This report offers disaggregated data on where Nepali citizens migrate to (destination countries) and where they migrate from (districts and provinces), as well as their gender, age and skill profiles. It also covers Nepali migrant workers’ health and safety conditions, recruitment processes, access to justice, reintegration of returnee migrants and skill training aspects. It even provides information about foreign workers employed in Nepal. It highlights institutions, policies and laws and frameworks responsible for protecting the rights of Nepali citizens abroad, ensuring that their labour migration is safe and dignified.
Yet, caste, which influences the safety, dignity and working conditions of Nepali citizens whether at home or abroad, is never discussed in the report. This omission is not a mere oversight. Rather, it is a political choice. By ignoring the caste of Nepali labour migrants, authors of the report signal that caste identity has no bearing on migration in Nepal. Nothing could be further from the truth.
Caste has always shaped labour and migration in Nepali society. From the historical varna system to its legal codification in the Muluki Ain, caste has structured labour relations, economic opportunities and social hierarchies.
Whilst caste discrimination has been abolished in Nepal, the legacy of caste-based hierarchy still strongly reverberates across and beyond Nepal. It is evident in the everyday oppression, untouchability and exploitation still experienced by Dalits. It is also reflected in the stereotyping of indigenous communities as alcohol drinkers or less intelligent, which normalises microaggressions, stigmatisation and abuse in the society. This can be seen in the difficulties the state faces in reintegrating Nepali citizens freed from the Kamaiya/Kalamari, Haliya and Harwa-Charwa systems. Caste-based discrimination continues to occur in housing, health, employment and political representation.
Restrictions on land ownership, education and, most importantly, labour have historically pushed millions of Nepali citizens into cycles of poverty. Poverty has often been identified as the ‘root cause’ of migration among migrationists of Nepal. Yet, migration is deeply intertwined with centuries of social hierarchy and persistent oppression and has never been caste-neutral.
Whilst historically caste dictated who could migrate and where, today labour migration also offers a means to challenge caste hierarchies and ongoing caste-based oppression in Nepal.

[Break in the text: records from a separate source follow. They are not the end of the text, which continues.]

-- ==== Sys2Proof/Machine/Ports.lean ====
section
/-!
DEFINITION. The host and scale-up ports, the integrity events, the power modes, the firmware, the attestation, the heartbeat and the
accesses of the kernel's harts (R263, R280, R426 to R442). In recovery state the island acts on a new firmware image only (R441).
-/

namespace Sys2Proof.Machine

/-! ### The check value of a granule (R432) -/

/-- One bit into the CRC-16 of polynomial 0x8BB7. R432 -/
def checkBit (crc : BitVec 16) (bit : Bool) : BitVec 16 :=
  if crc.msb != bit then (crc <<< 1) ^^^ 0x8BB7 else crc <<< 1

/-- One byte into it, most significant bit first. R432 -/
def checkByte (crc : BitVec 16) (b : Byte) : BitVec 16 :=
  (List.range 8).foldl (fun c i => checkBit c (b.getMsbD i)) crc

/-- The check value of a granule: its bytes in order, from an initial value of 0, with no final exclusive-or. The state keeps beside a
granule whether its stored check still fits it (`ulmBad`, `poison`, `bad`), not the sixteen bits, since nothing reads them. R432, R433 -/
def checkValue (granule : List Byte) : BitVec 16 := granule.foldl checkByte 0

/-! ### Starting a switch of the power mode (R438, R439) -/

/-- A switch to a mode begins: every arithmetic and network clock stops for 2 µs, at a network-cycle boundary (R438). Between two of them the clocks
run on to the next, and the 2 µs begin there: restartAt 0 says that they have not begun. -/
def State.startSwitch (s : State) (mode : BitVec 4) : State :=
  { s with isl := { s.isl with busy := true, next := mode, restartAt := if s.cycle % Config.netCycle = 0 then s.ns + 2000 else 0 } }.soon .modeSwitchRestart

/-- The request takes effect: while the cap is held, only towards a lower mode (R437 to R439). -/
def State.applyRequest (s : State) : State :=
  let i := s.isl
  if i.req = i.now ∨ (i.cap ∧ i.req < i.now) then s else s.startSwitch i.req

/-! ### Host ports (R427, R428) -/

/-- The window stands behind the port: mode 0 or 1, and within its 64 GiB (R427, R428). -/
def inWindow (port addr len : Nat) : Bool := Config.strap port % 3 != 2 && decide (addr + len ≤ 2 ^ 36)

/-- A window access of a port joins those that wait, and is performed when none stands before it (R428). -/
def State.windowAccess (s : State) (a : HostAcc) : State :=
  let first := !s.isl.hostPend.any fun b => b.port == a.port
  let s := { s with isl := { s.isl with hostPend := s.isl.hostPend ++ [a] } }
  if first then s.drainWindow a.port 1 else s

/-- The payloads of a write, of at most 512 bytes each, with their places; n bounds their number (R427). -/
def payloads (addr : Nat) (data : List Byte) : Nat → List (Nat × List Byte)
  | 0 => []
  | n + 1 => if data.isEmpty then [] else (addr, data.take 512) :: payloads (addr + 512) (data.drop 512) n

/-- The request that a write of PMODE makes takes effect, or waits for the end of a switch (R437, R438): only the field req is writable, and 3 to 15
are ignored. -/
def State.pmodePut (s : State) (value : Word) : State :=
  let req : BitVec 4 := value.extractLsb' 0 4
  if s.isl.recovery ∨ 2 < req.toNat then s
  else if s.isl.busy then { s with isl := { s.isl with req := req, again := some req } }
  else { s with isl := { s.isl with req := req } }.applyRequest

/-- A host writes a doubleword of the control space (R428): what the kernel writes there, but not a policy block or the migration table, which only
the kernel on the RV64 complex writes (R366, R369). rd, the state of a queue and the counters are the device's own. -/
def State.ctlWrite (s : State) (v : Word) : CtlPlace → State
  | .reg r => s.ctlPut v r
  | .pmode => s.pmodePut v
  | .queue q 0 => s.ctlPut v (.queueRing q)
  | .queue q 1 => s.ctlPut v (.queueCtl q)
  | .queue q 3 => s.ctlPut v (.queueWr q)
  | _ => s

Several scholars have emphasised the significance of caste in migration. For example, Ramesh Sunam, through ethnographic research, demonstrates how international labour migration alters migrants’ economic and social space in their places of origin. He also highlights how Dalit citizens use financial, human and symbolic capital accumulated abroad to contest casteist institutions. Likewise, Mitra Pariyar explores caste-based discrimination within Nepali diasporas, illustrating that migration does not erase hierarchical social structures. Mihwa Wi shows how labour migration reduces dependency on upper-caste elites in Nepal. Sita Mademba highlights how the Nepali anti-trafficking industry reinforces caste-based oppression in Nepal by restricting the migration of poor indigenous, Dalit and so-called lower-caste women. Moreover, Krishna P Adhikari and David N Gellner have recently started to discuss how international migration transforms inter-caste relations in Nepal.
Whilst there is a growing body of literature highlighting the importance of caste in the labour migration process, the authors of the latest Labour Migration Report make no mention of ‘caste’ anywhere in the report.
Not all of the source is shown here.